Given the listing below, write out exactly the lines starting with the line that has "counters (R123). -/" and going on through the line that has "temporal | core | die", both kept.

:: GIVEN RECORDS ::

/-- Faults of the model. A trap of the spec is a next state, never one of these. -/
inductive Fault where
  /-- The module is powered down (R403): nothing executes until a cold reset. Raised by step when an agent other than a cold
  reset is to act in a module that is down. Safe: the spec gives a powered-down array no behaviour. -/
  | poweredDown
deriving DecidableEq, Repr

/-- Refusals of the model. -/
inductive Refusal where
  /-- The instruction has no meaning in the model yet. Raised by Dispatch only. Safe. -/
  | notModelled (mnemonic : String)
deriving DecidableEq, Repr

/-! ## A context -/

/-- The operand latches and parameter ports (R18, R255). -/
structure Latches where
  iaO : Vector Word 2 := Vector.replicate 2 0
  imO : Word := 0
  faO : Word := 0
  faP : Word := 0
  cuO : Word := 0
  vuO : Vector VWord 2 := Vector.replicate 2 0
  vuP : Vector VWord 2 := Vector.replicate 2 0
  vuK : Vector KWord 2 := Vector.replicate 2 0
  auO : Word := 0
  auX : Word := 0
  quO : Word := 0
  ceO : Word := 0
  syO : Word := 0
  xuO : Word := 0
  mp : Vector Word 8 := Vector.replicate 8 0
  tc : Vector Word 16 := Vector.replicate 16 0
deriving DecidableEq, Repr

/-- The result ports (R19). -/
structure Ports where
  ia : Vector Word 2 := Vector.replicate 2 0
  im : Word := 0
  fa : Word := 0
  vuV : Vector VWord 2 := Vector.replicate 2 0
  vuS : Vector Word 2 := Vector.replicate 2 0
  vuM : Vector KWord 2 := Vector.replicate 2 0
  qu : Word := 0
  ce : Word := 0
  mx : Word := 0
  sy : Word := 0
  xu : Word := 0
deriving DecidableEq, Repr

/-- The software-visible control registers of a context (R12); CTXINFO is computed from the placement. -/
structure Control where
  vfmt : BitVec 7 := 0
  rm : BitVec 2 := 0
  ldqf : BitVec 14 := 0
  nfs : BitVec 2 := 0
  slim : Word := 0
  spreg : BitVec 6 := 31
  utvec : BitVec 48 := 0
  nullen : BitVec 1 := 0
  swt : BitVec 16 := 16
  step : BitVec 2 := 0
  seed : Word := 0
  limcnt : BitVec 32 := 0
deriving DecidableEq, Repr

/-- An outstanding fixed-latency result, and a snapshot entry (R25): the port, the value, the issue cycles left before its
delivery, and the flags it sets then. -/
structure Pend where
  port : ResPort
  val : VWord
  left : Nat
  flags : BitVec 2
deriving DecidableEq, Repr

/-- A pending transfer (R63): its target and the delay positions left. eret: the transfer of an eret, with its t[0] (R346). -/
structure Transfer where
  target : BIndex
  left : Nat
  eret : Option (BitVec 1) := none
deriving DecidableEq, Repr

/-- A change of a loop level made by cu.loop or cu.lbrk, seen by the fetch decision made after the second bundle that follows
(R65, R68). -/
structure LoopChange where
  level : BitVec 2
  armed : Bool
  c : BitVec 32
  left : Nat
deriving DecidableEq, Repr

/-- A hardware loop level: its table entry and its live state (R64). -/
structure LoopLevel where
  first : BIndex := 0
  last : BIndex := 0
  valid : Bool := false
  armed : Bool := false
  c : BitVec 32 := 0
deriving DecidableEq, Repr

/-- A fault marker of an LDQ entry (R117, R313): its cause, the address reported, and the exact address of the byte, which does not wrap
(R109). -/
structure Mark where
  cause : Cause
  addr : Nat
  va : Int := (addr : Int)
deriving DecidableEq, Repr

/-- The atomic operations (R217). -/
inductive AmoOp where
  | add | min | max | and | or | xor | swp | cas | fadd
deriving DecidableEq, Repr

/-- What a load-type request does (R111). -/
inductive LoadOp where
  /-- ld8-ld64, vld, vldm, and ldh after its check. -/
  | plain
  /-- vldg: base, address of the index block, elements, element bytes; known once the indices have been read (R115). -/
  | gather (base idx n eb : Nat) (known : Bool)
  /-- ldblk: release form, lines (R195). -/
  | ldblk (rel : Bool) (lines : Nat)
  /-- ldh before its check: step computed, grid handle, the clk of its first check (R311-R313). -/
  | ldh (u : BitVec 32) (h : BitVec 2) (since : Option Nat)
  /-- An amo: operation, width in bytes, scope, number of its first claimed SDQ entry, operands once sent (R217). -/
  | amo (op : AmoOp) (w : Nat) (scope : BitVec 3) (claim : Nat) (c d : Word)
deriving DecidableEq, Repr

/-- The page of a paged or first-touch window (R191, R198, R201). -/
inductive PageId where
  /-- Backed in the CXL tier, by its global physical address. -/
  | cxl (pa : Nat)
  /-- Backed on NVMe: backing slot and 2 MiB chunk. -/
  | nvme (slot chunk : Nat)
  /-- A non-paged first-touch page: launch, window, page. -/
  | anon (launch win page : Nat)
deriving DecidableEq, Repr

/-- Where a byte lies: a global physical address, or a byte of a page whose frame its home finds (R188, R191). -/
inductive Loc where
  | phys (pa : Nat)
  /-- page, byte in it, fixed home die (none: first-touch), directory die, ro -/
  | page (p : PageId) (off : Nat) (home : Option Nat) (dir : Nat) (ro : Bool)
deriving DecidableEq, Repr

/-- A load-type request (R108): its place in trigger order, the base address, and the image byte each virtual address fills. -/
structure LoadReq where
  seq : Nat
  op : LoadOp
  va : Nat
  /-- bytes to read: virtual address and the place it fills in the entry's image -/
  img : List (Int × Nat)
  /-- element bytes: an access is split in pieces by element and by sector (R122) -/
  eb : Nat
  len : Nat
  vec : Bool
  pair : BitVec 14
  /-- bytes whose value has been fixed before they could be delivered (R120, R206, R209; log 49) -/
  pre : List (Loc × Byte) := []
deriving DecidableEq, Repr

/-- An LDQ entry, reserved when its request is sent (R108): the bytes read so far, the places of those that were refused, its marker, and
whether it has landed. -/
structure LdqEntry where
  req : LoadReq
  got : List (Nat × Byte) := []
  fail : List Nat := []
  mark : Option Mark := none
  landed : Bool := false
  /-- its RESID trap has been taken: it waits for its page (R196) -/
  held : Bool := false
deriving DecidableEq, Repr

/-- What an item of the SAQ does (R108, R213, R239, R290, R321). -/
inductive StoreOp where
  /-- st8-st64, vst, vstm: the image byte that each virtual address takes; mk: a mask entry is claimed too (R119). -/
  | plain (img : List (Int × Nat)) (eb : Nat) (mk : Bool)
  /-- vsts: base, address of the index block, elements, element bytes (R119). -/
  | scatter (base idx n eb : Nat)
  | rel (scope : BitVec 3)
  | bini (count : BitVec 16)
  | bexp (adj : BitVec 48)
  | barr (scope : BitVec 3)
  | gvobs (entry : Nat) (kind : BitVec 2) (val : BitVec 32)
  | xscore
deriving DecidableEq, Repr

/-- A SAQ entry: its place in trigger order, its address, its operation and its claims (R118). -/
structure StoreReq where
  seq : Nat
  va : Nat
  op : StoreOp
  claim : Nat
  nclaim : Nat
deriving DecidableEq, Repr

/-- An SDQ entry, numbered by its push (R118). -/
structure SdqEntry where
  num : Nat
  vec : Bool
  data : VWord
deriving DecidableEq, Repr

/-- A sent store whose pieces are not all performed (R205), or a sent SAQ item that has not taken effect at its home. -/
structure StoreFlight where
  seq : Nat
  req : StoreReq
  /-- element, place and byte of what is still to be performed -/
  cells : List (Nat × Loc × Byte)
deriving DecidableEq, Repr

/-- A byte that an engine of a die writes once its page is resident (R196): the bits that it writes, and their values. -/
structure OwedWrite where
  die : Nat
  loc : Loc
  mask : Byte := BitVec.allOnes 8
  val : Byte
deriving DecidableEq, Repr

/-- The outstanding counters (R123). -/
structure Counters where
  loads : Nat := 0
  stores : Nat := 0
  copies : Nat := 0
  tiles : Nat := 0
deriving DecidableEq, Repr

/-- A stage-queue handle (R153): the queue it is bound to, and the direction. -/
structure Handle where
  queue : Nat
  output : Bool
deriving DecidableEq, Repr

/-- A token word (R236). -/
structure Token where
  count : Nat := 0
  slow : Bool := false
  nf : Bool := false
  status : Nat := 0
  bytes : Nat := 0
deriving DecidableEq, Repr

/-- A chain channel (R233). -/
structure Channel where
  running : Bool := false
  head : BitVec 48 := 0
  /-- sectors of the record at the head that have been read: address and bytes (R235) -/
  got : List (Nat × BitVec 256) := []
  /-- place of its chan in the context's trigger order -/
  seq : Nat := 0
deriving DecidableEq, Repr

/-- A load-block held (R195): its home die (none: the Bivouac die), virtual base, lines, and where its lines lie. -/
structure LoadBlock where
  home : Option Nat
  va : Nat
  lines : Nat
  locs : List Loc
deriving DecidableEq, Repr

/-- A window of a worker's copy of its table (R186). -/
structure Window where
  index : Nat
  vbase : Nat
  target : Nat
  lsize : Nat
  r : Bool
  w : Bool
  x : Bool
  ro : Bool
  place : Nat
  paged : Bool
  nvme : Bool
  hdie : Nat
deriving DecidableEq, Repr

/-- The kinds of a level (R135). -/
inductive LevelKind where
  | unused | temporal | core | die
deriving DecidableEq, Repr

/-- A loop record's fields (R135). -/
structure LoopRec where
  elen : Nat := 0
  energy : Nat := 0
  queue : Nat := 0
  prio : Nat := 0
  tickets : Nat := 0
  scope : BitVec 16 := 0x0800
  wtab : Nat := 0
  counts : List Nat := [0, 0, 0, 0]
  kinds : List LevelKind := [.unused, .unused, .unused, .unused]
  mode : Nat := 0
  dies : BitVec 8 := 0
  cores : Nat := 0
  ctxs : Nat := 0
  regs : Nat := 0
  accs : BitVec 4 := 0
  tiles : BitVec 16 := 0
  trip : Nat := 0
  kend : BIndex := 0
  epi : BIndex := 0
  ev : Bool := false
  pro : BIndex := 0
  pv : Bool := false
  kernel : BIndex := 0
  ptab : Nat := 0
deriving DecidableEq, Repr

:::
:: GIVEN RECORDS ::

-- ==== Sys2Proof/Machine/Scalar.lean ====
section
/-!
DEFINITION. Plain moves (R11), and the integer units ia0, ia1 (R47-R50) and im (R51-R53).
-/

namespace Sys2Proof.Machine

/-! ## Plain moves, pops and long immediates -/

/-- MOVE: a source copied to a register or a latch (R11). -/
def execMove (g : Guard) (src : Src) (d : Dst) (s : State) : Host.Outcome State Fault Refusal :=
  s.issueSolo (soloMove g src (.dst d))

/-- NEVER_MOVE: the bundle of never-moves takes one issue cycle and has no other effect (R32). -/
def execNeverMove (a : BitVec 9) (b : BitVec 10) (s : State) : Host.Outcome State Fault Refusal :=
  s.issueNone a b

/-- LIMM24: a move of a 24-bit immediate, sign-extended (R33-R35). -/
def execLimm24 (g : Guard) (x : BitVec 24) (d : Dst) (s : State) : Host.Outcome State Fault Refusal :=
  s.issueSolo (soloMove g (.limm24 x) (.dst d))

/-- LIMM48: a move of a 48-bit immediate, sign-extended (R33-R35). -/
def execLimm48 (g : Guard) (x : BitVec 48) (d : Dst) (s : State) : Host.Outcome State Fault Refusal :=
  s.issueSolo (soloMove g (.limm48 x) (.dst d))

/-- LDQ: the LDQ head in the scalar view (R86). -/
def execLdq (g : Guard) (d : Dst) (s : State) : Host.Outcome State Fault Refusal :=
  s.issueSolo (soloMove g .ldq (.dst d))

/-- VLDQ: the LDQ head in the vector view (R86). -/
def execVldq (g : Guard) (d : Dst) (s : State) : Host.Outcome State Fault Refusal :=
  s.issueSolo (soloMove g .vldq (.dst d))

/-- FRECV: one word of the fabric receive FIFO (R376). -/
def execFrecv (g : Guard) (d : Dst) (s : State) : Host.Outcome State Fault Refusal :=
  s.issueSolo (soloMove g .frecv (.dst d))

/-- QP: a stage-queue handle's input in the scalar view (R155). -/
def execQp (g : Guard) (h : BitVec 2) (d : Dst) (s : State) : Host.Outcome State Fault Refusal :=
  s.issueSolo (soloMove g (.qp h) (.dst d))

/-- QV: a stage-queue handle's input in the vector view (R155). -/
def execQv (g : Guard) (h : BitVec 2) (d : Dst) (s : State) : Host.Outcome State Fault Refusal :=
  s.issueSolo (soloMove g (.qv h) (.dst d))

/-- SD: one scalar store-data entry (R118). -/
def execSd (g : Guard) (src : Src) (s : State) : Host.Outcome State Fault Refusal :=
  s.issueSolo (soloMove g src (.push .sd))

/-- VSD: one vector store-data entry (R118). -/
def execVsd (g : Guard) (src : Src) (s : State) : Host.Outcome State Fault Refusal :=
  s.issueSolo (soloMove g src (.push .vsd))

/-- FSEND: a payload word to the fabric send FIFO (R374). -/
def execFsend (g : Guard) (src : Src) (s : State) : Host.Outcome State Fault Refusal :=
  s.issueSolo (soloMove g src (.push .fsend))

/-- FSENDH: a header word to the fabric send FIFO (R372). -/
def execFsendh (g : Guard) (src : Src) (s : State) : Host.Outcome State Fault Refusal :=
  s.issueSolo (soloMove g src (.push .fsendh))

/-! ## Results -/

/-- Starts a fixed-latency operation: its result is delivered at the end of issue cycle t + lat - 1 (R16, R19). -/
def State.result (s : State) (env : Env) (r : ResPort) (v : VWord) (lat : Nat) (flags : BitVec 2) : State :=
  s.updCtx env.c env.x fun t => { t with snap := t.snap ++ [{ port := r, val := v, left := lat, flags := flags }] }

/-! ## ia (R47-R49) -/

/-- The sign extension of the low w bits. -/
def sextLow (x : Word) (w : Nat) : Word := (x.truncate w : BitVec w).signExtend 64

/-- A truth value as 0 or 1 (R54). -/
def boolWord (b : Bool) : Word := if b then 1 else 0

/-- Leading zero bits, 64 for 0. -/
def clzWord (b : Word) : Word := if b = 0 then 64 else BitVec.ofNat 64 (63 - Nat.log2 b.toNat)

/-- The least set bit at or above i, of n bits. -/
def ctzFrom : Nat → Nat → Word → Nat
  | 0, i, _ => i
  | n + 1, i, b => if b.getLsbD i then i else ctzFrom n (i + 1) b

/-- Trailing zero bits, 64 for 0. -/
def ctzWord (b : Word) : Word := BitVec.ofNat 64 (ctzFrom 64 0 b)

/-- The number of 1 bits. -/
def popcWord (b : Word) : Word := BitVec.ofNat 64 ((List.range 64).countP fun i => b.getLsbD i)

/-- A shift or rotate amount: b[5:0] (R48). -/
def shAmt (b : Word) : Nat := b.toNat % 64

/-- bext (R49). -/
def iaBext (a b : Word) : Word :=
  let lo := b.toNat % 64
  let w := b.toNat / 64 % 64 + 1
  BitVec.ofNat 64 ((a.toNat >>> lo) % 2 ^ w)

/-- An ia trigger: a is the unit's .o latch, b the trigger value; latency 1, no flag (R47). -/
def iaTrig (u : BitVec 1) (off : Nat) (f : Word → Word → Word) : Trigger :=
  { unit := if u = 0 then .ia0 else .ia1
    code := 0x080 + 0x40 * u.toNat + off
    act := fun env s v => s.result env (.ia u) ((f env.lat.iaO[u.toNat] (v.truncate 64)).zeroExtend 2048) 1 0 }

:::

ANSWER TO THE PROBLEM:
/-- The outstanding counters (R123). -/
structure Counters where
  loads : Nat := 0
  stores : Nat := 0
  copies : Nat := 0
  tiles : Nat := 0
deriving DecidableEq, Repr

/-- A stage-queue handle (R153): the queue it is bound to, and the direction. -/
structure Handle where
  queue : Nat
  output : Bool
deriving DecidableEq, Repr

/-- A token word (R236). -/
structure Token where
  count : Nat := 0
  slow : Bool := false
  nf : Bool := false
  status : Nat := 0
  bytes : Nat := 0
deriving DecidableEq, Repr

/-- A chain channel (R233). -/
structure Channel where
  running : Bool := false
  head : BitVec 48 := 0
  /-- sectors of the record at the head that have been read: address and bytes (R235) -/
  got : List (Nat × BitVec 256) := []
  /-- place of its chan in the context's trigger order -/
  seq : Nat := 0
deriving DecidableEq, Repr

/-- A load-block held (R195): its home die (none: the Bivouac die), virtual base, lines, and where its lines lie. -/
structure LoadBlock where
  home : Option Nat
  va : Nat
  lines : Nat
  locs : List Loc
deriving DecidableEq, Repr

/-- A window of a worker's copy of its table (R186). -/
structure Window where
  index : Nat
  vbase : Nat
  target : Nat
  lsize : Nat
  r : Bool
  w : Bool
  x : Bool
  ro : Bool
  place : Nat
  paged : Bool
  nvme : Bool
  hdie : Nat
deriving DecidableEq, Repr

/-- The kinds of a level (R135). -/
inductive LevelKind where
  | unused | temporal | core | die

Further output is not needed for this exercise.